=== Work required ===
Among the records that follow, set down only the lines from the one containing "if a.same r" to the one containing "let r : ErrRec", both included, exactly.

=== Given records ===
= Beginning of Section =
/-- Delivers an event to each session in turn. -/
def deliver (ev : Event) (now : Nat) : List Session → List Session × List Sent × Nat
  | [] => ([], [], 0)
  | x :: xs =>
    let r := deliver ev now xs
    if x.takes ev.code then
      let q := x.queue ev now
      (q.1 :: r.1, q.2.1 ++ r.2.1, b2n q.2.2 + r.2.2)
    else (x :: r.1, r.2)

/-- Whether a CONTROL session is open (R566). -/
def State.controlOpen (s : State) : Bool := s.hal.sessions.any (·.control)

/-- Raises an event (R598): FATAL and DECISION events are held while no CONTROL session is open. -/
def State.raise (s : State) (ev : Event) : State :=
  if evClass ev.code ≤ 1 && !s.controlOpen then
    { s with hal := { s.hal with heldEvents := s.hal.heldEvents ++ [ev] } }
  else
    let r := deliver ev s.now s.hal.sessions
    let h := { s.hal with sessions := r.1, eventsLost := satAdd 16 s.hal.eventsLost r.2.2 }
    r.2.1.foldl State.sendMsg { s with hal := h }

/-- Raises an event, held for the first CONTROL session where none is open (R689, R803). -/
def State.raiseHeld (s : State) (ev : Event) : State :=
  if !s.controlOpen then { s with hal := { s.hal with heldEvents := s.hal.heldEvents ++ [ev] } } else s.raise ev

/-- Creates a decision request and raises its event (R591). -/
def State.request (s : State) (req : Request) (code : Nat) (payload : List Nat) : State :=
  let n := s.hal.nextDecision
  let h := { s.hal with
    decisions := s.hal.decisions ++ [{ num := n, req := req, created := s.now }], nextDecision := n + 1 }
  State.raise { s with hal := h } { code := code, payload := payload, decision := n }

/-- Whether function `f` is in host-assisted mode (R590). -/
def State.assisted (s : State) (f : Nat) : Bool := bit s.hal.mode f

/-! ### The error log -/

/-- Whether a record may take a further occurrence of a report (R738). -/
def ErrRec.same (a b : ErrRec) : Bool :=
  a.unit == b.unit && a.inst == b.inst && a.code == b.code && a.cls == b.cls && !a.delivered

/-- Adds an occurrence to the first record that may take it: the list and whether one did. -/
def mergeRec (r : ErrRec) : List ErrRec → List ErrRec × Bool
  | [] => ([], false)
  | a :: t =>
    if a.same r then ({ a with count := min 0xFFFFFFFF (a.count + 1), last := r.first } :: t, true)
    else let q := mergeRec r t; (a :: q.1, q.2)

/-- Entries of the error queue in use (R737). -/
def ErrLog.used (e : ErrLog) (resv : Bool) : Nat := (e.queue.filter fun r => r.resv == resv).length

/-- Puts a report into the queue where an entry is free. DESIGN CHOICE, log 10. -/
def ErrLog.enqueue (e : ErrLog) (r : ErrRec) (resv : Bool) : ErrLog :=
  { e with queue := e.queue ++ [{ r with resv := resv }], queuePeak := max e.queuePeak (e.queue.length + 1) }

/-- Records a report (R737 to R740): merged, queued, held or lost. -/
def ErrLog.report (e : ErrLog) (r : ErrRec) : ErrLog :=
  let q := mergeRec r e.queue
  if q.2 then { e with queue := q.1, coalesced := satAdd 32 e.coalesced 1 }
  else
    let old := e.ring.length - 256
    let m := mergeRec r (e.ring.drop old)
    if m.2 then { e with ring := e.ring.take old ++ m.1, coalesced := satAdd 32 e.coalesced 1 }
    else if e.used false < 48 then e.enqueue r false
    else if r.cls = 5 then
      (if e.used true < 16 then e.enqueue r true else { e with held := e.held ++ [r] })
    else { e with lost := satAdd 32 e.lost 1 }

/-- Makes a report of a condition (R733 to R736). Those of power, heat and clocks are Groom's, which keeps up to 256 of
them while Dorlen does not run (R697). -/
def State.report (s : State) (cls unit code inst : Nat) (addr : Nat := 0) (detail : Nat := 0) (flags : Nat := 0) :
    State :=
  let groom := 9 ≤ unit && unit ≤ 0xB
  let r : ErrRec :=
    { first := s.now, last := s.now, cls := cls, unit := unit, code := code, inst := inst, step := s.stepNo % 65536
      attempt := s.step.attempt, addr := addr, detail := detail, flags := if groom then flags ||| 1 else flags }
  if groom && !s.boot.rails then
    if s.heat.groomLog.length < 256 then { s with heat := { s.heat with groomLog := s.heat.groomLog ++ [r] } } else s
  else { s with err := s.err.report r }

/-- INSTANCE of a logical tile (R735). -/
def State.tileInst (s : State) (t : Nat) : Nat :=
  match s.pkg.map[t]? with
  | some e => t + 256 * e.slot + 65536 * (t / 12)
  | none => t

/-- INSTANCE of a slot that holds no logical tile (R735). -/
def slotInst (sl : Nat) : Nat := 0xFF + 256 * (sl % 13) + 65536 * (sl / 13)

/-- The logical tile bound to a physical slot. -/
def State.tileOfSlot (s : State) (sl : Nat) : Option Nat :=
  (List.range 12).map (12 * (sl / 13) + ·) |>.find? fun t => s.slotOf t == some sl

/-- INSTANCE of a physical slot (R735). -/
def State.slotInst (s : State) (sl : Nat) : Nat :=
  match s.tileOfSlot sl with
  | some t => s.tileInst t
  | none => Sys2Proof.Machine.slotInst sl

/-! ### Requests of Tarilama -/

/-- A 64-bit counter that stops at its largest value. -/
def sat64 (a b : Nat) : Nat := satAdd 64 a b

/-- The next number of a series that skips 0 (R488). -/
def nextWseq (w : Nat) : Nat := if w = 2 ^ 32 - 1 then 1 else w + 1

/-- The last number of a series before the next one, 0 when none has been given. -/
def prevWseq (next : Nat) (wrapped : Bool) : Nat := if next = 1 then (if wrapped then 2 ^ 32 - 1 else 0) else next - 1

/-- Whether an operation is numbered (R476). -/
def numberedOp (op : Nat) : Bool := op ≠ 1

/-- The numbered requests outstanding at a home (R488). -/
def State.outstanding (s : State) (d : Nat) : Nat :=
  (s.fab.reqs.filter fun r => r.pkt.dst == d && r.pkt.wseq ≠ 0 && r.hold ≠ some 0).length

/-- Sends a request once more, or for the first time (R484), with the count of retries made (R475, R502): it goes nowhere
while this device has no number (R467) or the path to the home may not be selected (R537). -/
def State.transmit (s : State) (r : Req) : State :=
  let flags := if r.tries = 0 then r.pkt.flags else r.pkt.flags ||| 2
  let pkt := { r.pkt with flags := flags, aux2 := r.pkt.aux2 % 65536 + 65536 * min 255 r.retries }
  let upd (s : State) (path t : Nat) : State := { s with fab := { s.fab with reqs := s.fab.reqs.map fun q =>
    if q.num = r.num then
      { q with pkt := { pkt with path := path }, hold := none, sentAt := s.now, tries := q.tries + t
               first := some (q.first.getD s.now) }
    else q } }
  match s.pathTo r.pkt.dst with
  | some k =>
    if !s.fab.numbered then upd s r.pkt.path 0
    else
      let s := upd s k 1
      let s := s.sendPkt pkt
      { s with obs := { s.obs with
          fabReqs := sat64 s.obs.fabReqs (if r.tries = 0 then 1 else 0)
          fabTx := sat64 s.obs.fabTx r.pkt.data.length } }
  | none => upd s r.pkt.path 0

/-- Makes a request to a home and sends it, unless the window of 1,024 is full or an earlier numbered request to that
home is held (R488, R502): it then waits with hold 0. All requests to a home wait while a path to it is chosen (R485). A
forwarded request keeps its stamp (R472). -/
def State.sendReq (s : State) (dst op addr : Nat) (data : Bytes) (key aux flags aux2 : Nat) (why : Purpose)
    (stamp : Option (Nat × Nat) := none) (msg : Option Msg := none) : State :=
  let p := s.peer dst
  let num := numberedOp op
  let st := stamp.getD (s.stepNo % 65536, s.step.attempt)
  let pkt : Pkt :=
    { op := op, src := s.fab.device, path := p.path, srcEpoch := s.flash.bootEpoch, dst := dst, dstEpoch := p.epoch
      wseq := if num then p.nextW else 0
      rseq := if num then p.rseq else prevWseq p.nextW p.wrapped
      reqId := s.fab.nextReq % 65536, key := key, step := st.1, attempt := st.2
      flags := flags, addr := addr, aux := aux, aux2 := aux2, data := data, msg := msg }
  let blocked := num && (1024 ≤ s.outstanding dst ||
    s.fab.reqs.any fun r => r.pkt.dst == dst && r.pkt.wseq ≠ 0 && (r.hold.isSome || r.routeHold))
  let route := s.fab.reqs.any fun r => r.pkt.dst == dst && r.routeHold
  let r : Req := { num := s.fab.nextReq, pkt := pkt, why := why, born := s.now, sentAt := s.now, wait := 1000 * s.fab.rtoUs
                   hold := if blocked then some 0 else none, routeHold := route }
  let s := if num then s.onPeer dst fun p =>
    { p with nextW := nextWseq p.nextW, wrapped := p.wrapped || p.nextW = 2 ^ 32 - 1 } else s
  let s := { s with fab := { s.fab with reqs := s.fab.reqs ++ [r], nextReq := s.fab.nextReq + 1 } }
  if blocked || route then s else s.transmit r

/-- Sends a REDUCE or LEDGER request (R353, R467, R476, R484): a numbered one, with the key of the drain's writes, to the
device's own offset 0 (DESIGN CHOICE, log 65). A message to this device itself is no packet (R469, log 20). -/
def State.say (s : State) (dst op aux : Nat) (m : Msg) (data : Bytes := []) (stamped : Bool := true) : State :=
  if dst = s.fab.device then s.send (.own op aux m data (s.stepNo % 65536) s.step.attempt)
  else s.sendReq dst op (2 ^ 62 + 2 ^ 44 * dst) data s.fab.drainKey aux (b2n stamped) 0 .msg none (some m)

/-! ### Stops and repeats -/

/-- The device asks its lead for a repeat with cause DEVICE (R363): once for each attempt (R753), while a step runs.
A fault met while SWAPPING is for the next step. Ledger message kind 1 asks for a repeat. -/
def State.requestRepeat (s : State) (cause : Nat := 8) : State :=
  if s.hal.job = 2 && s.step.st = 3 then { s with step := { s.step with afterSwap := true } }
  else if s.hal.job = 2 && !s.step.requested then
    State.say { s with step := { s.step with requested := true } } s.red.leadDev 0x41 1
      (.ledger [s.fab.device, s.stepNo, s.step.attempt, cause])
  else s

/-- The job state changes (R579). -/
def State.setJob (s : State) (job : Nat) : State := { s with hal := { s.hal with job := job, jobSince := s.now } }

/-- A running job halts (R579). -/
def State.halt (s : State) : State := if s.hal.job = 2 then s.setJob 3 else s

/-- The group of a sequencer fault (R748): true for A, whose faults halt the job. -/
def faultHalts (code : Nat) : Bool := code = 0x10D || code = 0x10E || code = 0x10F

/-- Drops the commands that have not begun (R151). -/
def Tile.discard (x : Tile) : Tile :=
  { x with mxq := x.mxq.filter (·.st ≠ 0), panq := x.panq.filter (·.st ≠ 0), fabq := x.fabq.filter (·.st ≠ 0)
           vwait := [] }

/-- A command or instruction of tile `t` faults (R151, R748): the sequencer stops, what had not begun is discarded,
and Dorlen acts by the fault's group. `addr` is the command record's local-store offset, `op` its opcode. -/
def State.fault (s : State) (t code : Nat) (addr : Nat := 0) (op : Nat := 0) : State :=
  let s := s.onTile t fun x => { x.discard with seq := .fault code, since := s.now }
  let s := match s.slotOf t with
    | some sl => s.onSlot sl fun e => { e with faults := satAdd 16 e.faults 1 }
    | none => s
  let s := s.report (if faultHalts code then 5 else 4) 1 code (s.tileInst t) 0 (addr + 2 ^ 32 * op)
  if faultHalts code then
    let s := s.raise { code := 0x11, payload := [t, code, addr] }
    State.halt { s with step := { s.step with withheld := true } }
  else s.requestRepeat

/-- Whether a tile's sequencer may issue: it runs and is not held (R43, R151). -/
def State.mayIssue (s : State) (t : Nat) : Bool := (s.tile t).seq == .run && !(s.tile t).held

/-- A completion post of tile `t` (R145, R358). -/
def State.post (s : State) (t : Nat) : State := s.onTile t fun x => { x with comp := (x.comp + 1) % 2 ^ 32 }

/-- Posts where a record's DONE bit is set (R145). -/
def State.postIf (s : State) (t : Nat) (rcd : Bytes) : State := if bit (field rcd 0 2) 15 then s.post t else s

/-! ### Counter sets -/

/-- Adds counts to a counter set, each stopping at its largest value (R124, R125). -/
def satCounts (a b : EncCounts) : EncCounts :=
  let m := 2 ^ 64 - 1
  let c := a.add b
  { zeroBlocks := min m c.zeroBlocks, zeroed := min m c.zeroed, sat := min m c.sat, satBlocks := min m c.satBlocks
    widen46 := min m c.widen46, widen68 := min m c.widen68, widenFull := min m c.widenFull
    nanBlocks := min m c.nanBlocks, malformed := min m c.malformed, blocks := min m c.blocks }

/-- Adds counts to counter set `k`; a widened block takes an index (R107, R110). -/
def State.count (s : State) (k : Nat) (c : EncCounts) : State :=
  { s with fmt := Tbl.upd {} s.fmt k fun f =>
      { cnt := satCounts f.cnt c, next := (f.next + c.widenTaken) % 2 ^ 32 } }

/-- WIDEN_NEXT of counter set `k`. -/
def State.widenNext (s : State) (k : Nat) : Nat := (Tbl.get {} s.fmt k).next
= End of Section =
=== Exercise answer ===
    if a.same r then ({ a with count := min 0xFFFFFFFF (a.count + 1), last := r.first } :: t, true)
    else let q := mergeRec r t; (a :: q.1, q.2)

/-- Entries of the error queue in use (R737). -/
def ErrLog.used (e : ErrLog) (resv : Bool) : Nat := (e.queue.filter fun r => r.resv == resv).length

/-- Puts a report into the queue where an entry is free. DESIGN CHOICE, log 10. -/
def ErrLog.enqueue (e : ErrLog) (r : ErrRec) (resv : Bool) : ErrLog :=
  { e with queue := e.queue ++ [{ r with resv := resv }], queuePeak := max e.queuePeak (e.queue.length + 1) }

/-- Records a report (R737 to R740): merged, queued, held or lost. -/
def ErrLog.report (e : ErrLog) (r : ErrRec) : ErrLog :=
  let q := mergeRec r e.queue
  if q.2 then { e with queue := q.1, coalesced := satAdd 32 e.coalesced 1 }
  else
    let old := e.ring.length - 256
    let m := mergeRec r (e.ring.drop old)
    if m.2 then { e with ring := e.ring.take old ++ m.1, coalesced := satAdd 32 e.coalesced 1 }
    else if e.used false < 48 then e.enqueue r false
    else if r.cls = 5 then
      (if e.used true < 16 then e.enqueue r true else { e with held := e.held ++ [r] })
    else { e with lost := satAdd 32 e.lost 1 }

/-- Makes a report of a condition (R733 to R736). Those of power, heat and clocks are Groom's, which keeps up to 256 of
them while Dorlen does not run (R697). -/
def State.report (s : State) (cls unit code inst : Nat) (addr : Nat := 0) (detail : Nat := 0) (flags : Nat := 0) :
    State :=
  let groom := 9 ≤ unit && unit ≤ 0xB
  let r : ErrRec :=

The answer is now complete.